Ultrasonic Thickness Gauge

Ultrasonic thickness gauges determine the thickness of a sample by very precisely measuring how long it takes for a sound pulse that has been generated by the transducer to travel through a test piece and reflect back from the inside surface or far wall. By comparing this measured interval of time with known data about the material type, it possible to calculate the thickness of the sample to an extremely high accuracy. Ultrasonic thickness gauges are quite similar in several respects to flaw detectors but, whereas, flaw detectors display A-scans of ultrasonic waveforms, thickness detectors generally provide a numerical format of exact measurements.

Ultrasonic thickness gauges have a number of applications in the field of non-destructive testing. Because sound waves reflect from boundaries between dissimilar materials they are excellent tools for measuring the thickness of paints and other coatings as part of a quality control program. Thickness gauges are also routinely used to scan storage tanks, pipelines, ship hulls, and many other things for any signs of damage or weakness that may have been caused by corrosion, environmental damage or just simply wear and tear.

Ultrasonic thickness gauges are able to work with a wide range of materials including metals, plastic, ceramics, composites, epoxies, and glass. The ability to work when able to access only one side of the test piece makes them easy to use across a range of application. A number of transducer types have also been developed to increase the versatility of the instrument.

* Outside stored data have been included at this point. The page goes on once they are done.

@[simp] theorem State.slot_setSlot (s : State) (id x : NodeId) (n : Node) :
    (s.setSlot id n).slot x = if x = id then some n else s.slot x := by
  by_cases h : x = id
  · subst h; simp [State.slot, Vector.get_eq_getElem]
  · have h' : id.val ≠ x.val := fun e => h (Fin.ext e.symm)
    simp [State.slot, Vector.get_eq_getElem, h, Vector.getElem_set_ne, h']

@[simp] theorem State.slot_setTag (s : State) (id x : NodeId) (t : Tag) :
    (s.setTag id t).slot x = if x = id then (s.slot id).map (fun n => { n with st := t }) else s.slot x := by
  by_cases h : x = id
  · subst h; simp [State.slot, Vector.get_eq_getElem]
  · have h' : id.val ≠ x.val := fun e => h (Fin.ext e.symm)
    simp [State.slot, Vector.get_eq_getElem, h, Vector.getElem_set_ne, h']

@[simp] theorem State.freq_setFreq (s : State) (sym x : Byte) (c : Freq) :
    (s.setFreq sym c).freq x = if x = sym then c else s.freq x := by
  by_cases h : x = sym
  · subst h; simp [State.freq, Vector.get_eq_getElem]
  · have h' : (symIndex sym).val ≠ (symIndex x).val := fun e => h ((symIndex_inj _ _).1 (Fin.ext e.symm))
    simp [State.freq, Vector.get_eq_getElem, h, Vector.getElem_set_ne, h']

@[simp] theorem State.slot_setNext (s : State) (n : Fin 512) (x : NodeId) : (s.setNext n).slot x = s.slot x := rfl
@[simp] theorem State.slot_setQueue (s : State) (pq : List NodeId) (x : NodeId) : (s.setQueue pq).slot x = s.slot x := rfl
@[simp] theorem State.slot_respond (s : State) (c : Byte) (a : BitVec 24) (v : BitVec 32) (x : NodeId) :
    (s.respond c a v).slot x = s.slot x := rfl
@[simp] theorem State.slot_raise (s : State) (f : FaultKind) (x : NodeId) : (s.raise f).slot x = s.slot x := rfl
@[simp] theorem State.slot_refuse (s : State) (x : NodeId) : s.refuse.slot x = s.slot x := rfl

/-- The slots depend on N alone. -/
theorem State.slot_congr {s t : State} (h : t.N = s.N) (id : NodeId) : t.slot id = s.slot id := by
  simp [State.slot, h]

end Sys2Proof.Machine
end

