theorem test_illegal_opcode_0 : decode 0 = .illegal .unassignedOpcode := by decide
theorem test_illegal_seed_imm : decode 0x1100000000000001 = .illegal .unusedBitsNotZero := by decide
theorem test_illegal_freqWr_b : decode 0x10FFFFFFFFFFFFFF = .illegal .unusedBitsNotZero := by decide
theorem test_illegal_enq_b : decode 0x2100020000000000 = .illegal .unusedBitsNotZero := by decide
theorem test_illegal_rdreg_6 : decode 0x0206000000000000 = .illegal .reservedRegister := by decide
theorem test_illegal_rdreg_8 : decode 0x0208000000000000 = .illegal .unusedBitsNotZero := by decide
theorem test_illegal_codeRd_8 : decode 0x5161000800000000 = .illegal .unusedBitsNotZero := by decide

theorem test_table_word : decodeTableWord 64 0x2063000000000002 = some (.enql 0x63 2) := by decide

/-! ### Steps -/

/-- V-FT-4. -/
theorem test_illegal_word_faults : (nextOf (step (presenting State.reset 0x1100000000000001))).map
    (fun t => (t.FAULT, t.rsp, t.host)) = some (0x10, [0x1000000000000000], []) := by decide +kernel
/-- R74, R150: the word is fetched and run as the first instruction. -/
theorem test_step_runs_the_word : (nextOf (step (State.reset.withFetchWord 64 0x2061000000000001))).map
    (fun t => (t.NEXT, t.PQ, t.rsp, t.host)) = some (1, [0], [0], []) := by decide +kernel
/-- R200. -/
theorem test_hardware_reset : (nextOf (step { built with host := [.hardwareReset] })).map
    (fun t => (t.NEXT, t.ROOT, t.BUILT, t.OPEN)) = some (0, none, false, false) := by decide +kernel
theorem test_idle : step two = .next two := by rfl

/-! ### One command each -/

/-- R161: an open sink is flushed. -/
theorem test_reset_flushes : (nextOf (exec .reset threeBits)).map (fun t => (t.OUT, t.OPEN, t.ACC, t.rsp)) =
    some ([.byte 0xA0, .eos], false, 0, [0]) := by decide +kernel
/-- R184. -/
theorem test_reset_clears_fault : (nextOf (exec .reset faulted)).map (fun t => (t.FAULT, t.OUT, t.rsp)) =
    some (0, [], [0]) := by decide +kernel
/-- V-PQ-3: STATUS with PQLEN = 2 and FAULT = 0x16. -/
theorem test_rdreg_status : (nextOf (exec (.rdreg 0) { two with FAULT := 0x16 })).map State.rsp =
    some [0x0000000000020016] := by decide +kernel
/-- R17: PQHEAD. -/
theorem test_rdreg_pqhead : (nextOf (exec (.rdreg 5) two)).map State.rsp = some [1] := by decide +kernel
/-- V-PQ-3: a HELD leaf. -/
theorem test_nodeRd_held_leaf : (nextOf (exec (.nodeRd 1 1) (two.setTag 1 .held))).map State.rsp =
    some [0x0000000083FFFF79] := by decide +kernel
/-- R165: an id that is not allocated. -/
theorem test_nodeRd_bad : (nextOf (exec (.nodeRd 2 0) two)).map (fun t => (t.FAULT, t.rsp)) =
    some (0x16, [0x1600000000000000]) := by decide +kernel
/-- R81. -/
theorem test_freqWr : (nextOf (exec (.freqWr 0xFF 0xFFFFFFFF) State.reset)).map
    (fun t => (t.freq 0xFF, t.freq 0xFE, t.rsp)) = some (0xFFFFFFFF, 0, [0]) := by decide +kernel
/-- R181. -/
theorem test_freqWr_refused : (nextOf (exec (.freqWr 0xFF 1) faulted)).map (fun t => (t.freq 0xFF, t.rsp)) =
    some (0, [0xFF00000000000000]) := by decide +kernel
/-- V-FT-1 with two symbols: ids follow ascending byte value. -/
theorem test_seed : (nextOf (exec .seed counted)).map (fun t => ([t.slot 0, t.slot 1], t.NEXT, t.PQ, t.rsp)) =
    some ([some ⟨0x61, 2, none, .queued⟩, some ⟨0x62, 1, none, .queued⟩], 2, [1, 0], [2]) := by decide +kernel
/-- R84: the leaf that fits stays. -/
theorem test_seed_part_way : (nextOf (exec .seed { counted with NEXT := 510 })).map
    (fun t => (t.slot 510, t.NEXT, t.PQ, t.FAULT, t.rsp)) =
    some (some ⟨0x61, 2, none, .queued⟩, 511, [510], 0x02, [0x0200000000000000]) := by decide +kernel
/-- V-FT-3. -/
theorem test_srcerr : (nextOf (exec .srcerr counted)).map (fun t => (t.FAULT, t.rsp, t.freq 0x61)) =
    some (0x01, [0x0100000000000000], 2) := by decide +kernel
/-- V-PQ-1: the queue position follows the order. -/
theorem test_enql : (nextOf (exec (.enql 0x7A 5) two)).map (fun t => (t.PQ, t.NEXT, t.slot 2, t.rsp)) =
    some ([1, 2, 0], 3, some ⟨0x7A, 5, none, .queued⟩, [2]) := by decide +kernel
/-- V-PQ-6: the queue is full. -/
theorem test_enql_full : (nextOf (exec (.enql 0 1) { two with PQ := List.replicate 256 0 })).map
    (fun t => (t.NEXT, t.FAULT, t.rsp)) = some (2, 0x02, [0x0200000000000000]) := by decide +kernel
/-- V-PQ-3. -/
theorem test_enq : (nextOf (exec (.enq 0) heldOne)).map (fun t => (t.PQ, t.slot 0, t.rsp)) =
    some ([0], some ⟨0x61, 5, none, .queued⟩, [0]) := by decide +kernel
/-- V-PQ-3: ENQ of a QUEUED node. -/
theorem test_enq_queued : (nextOf (exec (.enq 1) two)).map (fun t => (t.PQ, t.FAULT, t.rsp)) =
    some ([1, 0], 0x16, [0x1600000000000000]) := by decide +kernel
/-- V-PQ-3. -/
theorem test_deq : (nextOf (exec .deq two)).map (fun t => (t.PQ, t.slot 1, t.rsp)) =
    some ([0], some ⟨0x79, 3, none, .held⟩, [1]) := by decide +kernel
/-- V-PQ-4. -/
theorem test_deq_empty : (nextOf (exec .deq State.reset)).map (fun t => (t.FAULT, t.rsp)) =
    some (0x03, [0x0300000000000000]) := by decide +kernel
/-- R106: left is the first removed. -/
theorem test_merge : (nextOf (exec .merge two)).map (fun t => (t.PQ, t.slot 2, t.slot 1, t.rsp)) =
    some ([2], some ⟨0, 10, some (1, 0), .queued⟩, some ⟨0x79, 3, none, .child⟩, [2]) := by decide +kernel
/-- V-TB-3. -/
theorem test_merge_overflow : (nextOf (exec .merge overflowing)).map (fun t => (t.PQ, t.NEXT, t.FAULT, t.rsp)) =
    some ([1, 0], 2, 0x15, [0x1500000000000000]) := by decide +kernel
/-- R109. -/
theorem test_build : (nextOf (exec .build two)).map (fun t => (t.PQ, t.ROOT, t.slot 2, t.rsp)) =
    some ([], some 2, some ⟨0, 10, some (1, 0), .root⟩, [2]) := by decide +kernel
/-- V-TB-2. -/
theorem test_build_again : (nextOf (exec .build single)).map (fun t => (t.ROOT, t.FAULT, t.rsp)) =
    some (some 0, 0x11, [0x1100000000000000]) := by decide +kernel
/-- R122: 1 01111001 1 01111000 0 for the leaves 'y' and 'x'; 19 bits. -/
theorem test_ser : (nextOf (exec .ser built)).map (fun t => (t.OUT, t.ACC, t.NBITS, t.rsp)) =
    some ([.byte 0xBC, .byte 0xDE], 0x00, 3, [19]) := by decide +kernel
/-- R123. -/
theorem test_ser_closed : (nextOf (exec .ser State.reset)).map (fun t => (t.FAULT, t.rsp)) =
    some (0x12, [0x1200000000000000]) := by decide +kernel
/-- R132: left 0, right 1. -/
theorem test_mktab : (nextOf (exec .mktab built)).map
    (fun t => (t.code 0x79, t.code 0x78, t.code 0x61, t.rsp)) = some (⟨0, 1⟩, ⟨1, 1⟩, ⟨0, 0⟩, [2]) := by decide +kernel
/-- S2. -/
theorem test_mktab_single : (nextOf (exec .mktab single)).map (fun t => (t.code 0x61, t.rsp)) =
    some (⟨0, 1⟩, [1]) := by decide +kernel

Ultrasonic transducers usually operate at frequencies between 500 KHz and 100 MHZ. Typically, lower frequencies will be used to optimize penetration when measuring thick, highly attenuating, or highly scattering materials, while higher frequencies will be recommended to optimize resolution in thinner, non-attenuating, non-scattering materials. Transducers generally require an acoustic couplant, such as Propylene Glycol to ensure a complete acoustic pathway between the sensor and material being measured.